Items from a dataset:
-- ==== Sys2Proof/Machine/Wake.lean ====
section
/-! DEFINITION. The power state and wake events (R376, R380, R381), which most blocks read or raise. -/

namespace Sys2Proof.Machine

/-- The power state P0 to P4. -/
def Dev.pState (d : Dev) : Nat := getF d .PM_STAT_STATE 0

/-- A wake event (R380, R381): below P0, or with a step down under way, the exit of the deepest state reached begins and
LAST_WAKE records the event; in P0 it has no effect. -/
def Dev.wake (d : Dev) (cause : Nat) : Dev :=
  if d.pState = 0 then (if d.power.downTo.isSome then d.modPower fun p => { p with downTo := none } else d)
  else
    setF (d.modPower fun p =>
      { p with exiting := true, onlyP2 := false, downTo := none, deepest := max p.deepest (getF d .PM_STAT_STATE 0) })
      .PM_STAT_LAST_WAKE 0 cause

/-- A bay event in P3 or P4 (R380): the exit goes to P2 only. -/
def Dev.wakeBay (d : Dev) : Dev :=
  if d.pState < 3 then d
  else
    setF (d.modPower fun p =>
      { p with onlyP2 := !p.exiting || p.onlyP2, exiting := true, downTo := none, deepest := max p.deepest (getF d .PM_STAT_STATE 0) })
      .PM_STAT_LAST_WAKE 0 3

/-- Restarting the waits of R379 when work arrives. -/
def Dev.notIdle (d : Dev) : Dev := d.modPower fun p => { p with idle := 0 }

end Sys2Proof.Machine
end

==

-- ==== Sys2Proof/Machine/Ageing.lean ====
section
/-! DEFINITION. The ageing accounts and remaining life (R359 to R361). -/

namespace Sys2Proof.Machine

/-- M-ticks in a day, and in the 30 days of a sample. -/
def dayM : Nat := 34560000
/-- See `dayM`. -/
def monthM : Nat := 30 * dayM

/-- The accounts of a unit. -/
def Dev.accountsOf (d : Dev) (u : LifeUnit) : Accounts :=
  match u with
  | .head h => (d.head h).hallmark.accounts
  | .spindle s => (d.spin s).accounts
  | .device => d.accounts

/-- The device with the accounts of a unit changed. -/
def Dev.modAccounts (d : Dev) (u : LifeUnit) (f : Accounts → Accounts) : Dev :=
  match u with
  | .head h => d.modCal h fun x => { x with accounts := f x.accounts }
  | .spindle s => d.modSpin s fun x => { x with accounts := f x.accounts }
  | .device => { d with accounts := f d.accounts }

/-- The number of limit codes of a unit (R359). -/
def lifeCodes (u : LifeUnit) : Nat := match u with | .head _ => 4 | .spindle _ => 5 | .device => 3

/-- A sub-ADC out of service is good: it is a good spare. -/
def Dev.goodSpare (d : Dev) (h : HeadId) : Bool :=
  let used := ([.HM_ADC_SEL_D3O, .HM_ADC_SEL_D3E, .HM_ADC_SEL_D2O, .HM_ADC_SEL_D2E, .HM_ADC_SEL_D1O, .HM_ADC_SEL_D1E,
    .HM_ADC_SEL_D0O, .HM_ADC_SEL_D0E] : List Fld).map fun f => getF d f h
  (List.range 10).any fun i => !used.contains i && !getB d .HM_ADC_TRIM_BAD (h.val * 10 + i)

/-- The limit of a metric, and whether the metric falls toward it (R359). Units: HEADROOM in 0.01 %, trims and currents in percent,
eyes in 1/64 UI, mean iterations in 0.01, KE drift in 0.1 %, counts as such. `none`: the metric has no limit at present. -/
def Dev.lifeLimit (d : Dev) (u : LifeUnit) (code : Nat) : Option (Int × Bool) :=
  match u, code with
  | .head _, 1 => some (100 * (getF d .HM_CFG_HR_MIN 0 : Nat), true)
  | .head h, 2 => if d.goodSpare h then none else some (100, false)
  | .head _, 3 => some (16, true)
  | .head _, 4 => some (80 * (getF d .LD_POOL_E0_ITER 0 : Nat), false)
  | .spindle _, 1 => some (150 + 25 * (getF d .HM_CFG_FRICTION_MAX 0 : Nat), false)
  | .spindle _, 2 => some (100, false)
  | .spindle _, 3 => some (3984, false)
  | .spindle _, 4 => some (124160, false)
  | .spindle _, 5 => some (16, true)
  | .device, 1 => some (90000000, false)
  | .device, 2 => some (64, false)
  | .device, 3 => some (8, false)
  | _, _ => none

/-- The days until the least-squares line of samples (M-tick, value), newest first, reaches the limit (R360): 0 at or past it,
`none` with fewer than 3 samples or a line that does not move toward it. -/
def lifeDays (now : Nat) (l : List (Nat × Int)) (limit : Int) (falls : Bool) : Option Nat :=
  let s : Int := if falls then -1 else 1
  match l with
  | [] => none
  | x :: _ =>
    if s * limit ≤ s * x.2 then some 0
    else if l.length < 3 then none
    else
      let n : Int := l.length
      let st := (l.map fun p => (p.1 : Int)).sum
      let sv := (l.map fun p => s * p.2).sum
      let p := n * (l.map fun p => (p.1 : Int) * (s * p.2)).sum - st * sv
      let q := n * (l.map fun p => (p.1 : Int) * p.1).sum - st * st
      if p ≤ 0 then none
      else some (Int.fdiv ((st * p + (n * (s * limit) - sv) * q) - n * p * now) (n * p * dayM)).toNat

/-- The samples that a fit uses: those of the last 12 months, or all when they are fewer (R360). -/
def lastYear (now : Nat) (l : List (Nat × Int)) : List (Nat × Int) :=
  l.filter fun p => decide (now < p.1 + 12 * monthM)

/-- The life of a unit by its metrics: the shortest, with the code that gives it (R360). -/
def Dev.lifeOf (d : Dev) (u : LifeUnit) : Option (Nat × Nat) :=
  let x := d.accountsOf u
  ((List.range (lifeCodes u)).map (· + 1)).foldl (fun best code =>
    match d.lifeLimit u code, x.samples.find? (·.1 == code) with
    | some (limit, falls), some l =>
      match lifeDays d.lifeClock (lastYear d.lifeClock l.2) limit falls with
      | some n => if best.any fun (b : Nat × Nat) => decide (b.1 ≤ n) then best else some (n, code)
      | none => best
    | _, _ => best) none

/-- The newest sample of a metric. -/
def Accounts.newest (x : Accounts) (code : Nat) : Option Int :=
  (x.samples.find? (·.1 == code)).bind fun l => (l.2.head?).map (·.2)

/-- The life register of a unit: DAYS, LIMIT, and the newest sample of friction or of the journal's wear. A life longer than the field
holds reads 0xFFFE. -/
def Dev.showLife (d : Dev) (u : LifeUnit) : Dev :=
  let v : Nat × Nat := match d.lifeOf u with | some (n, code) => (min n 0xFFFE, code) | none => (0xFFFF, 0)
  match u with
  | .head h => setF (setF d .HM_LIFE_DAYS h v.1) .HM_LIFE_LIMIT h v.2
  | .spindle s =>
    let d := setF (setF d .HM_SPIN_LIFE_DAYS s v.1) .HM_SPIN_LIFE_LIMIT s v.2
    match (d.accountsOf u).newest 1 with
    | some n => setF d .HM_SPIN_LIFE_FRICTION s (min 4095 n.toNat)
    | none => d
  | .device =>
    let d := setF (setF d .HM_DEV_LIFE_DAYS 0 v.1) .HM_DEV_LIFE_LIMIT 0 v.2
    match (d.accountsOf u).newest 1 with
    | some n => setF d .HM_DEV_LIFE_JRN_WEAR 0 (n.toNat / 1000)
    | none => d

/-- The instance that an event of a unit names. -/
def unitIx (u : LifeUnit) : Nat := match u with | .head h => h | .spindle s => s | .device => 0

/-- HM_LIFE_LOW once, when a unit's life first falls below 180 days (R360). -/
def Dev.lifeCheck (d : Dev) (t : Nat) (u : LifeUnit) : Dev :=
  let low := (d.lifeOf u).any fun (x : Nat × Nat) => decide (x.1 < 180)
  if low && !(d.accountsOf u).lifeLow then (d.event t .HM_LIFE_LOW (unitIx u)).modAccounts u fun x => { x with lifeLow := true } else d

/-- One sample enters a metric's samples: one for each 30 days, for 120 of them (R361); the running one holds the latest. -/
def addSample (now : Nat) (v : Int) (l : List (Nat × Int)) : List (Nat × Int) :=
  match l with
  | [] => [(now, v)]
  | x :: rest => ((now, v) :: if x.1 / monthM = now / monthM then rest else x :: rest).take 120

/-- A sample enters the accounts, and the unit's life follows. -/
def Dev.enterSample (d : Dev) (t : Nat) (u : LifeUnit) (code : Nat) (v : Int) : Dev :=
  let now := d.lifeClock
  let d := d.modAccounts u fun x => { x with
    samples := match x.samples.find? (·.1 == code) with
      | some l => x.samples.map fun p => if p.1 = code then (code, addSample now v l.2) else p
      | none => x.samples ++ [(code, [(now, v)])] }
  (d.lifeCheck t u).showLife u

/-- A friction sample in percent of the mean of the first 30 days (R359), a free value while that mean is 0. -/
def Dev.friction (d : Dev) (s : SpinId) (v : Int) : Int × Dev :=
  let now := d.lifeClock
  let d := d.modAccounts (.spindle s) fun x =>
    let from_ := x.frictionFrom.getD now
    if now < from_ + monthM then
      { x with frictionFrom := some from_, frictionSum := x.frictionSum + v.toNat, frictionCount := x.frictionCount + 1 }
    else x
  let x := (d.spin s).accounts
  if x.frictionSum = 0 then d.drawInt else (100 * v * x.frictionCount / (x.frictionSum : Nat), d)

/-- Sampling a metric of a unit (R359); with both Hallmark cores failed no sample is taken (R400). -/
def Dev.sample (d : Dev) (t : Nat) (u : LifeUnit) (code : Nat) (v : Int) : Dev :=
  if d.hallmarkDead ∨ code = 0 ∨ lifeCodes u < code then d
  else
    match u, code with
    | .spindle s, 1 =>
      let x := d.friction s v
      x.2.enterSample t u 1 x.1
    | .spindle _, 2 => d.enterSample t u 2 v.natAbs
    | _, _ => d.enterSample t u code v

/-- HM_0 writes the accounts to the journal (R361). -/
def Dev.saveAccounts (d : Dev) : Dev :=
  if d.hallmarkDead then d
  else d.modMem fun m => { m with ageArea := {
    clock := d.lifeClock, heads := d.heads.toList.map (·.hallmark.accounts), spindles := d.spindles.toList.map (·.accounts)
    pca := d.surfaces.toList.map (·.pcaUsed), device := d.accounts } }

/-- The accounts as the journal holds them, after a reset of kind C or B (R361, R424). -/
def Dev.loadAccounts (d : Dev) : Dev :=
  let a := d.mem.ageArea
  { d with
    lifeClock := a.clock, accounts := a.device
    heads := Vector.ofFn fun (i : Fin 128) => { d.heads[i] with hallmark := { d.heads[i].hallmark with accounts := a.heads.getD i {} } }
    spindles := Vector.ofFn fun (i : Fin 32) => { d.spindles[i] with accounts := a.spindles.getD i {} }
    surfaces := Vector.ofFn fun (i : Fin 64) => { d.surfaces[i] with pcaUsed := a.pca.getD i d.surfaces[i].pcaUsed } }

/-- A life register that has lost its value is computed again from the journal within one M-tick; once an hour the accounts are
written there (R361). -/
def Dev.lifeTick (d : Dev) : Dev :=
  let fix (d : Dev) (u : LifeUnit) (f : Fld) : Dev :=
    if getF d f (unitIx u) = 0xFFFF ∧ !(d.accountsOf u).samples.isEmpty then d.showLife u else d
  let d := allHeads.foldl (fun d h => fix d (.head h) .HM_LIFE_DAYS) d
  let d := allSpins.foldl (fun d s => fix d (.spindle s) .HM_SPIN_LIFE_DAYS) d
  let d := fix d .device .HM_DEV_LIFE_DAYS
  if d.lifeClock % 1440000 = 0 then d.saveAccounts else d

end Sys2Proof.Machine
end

- _Required work_
Reproduce each line of the entries in which the word "toward" is found.

- _Answer for the task_
/-- The limit of a metric, and whether the metric falls toward it (R359). Units: HEADROOM in 0.01 %, trims and currents in percent,
`none` with fewer than 3 samples or a line that does not move toward it. -/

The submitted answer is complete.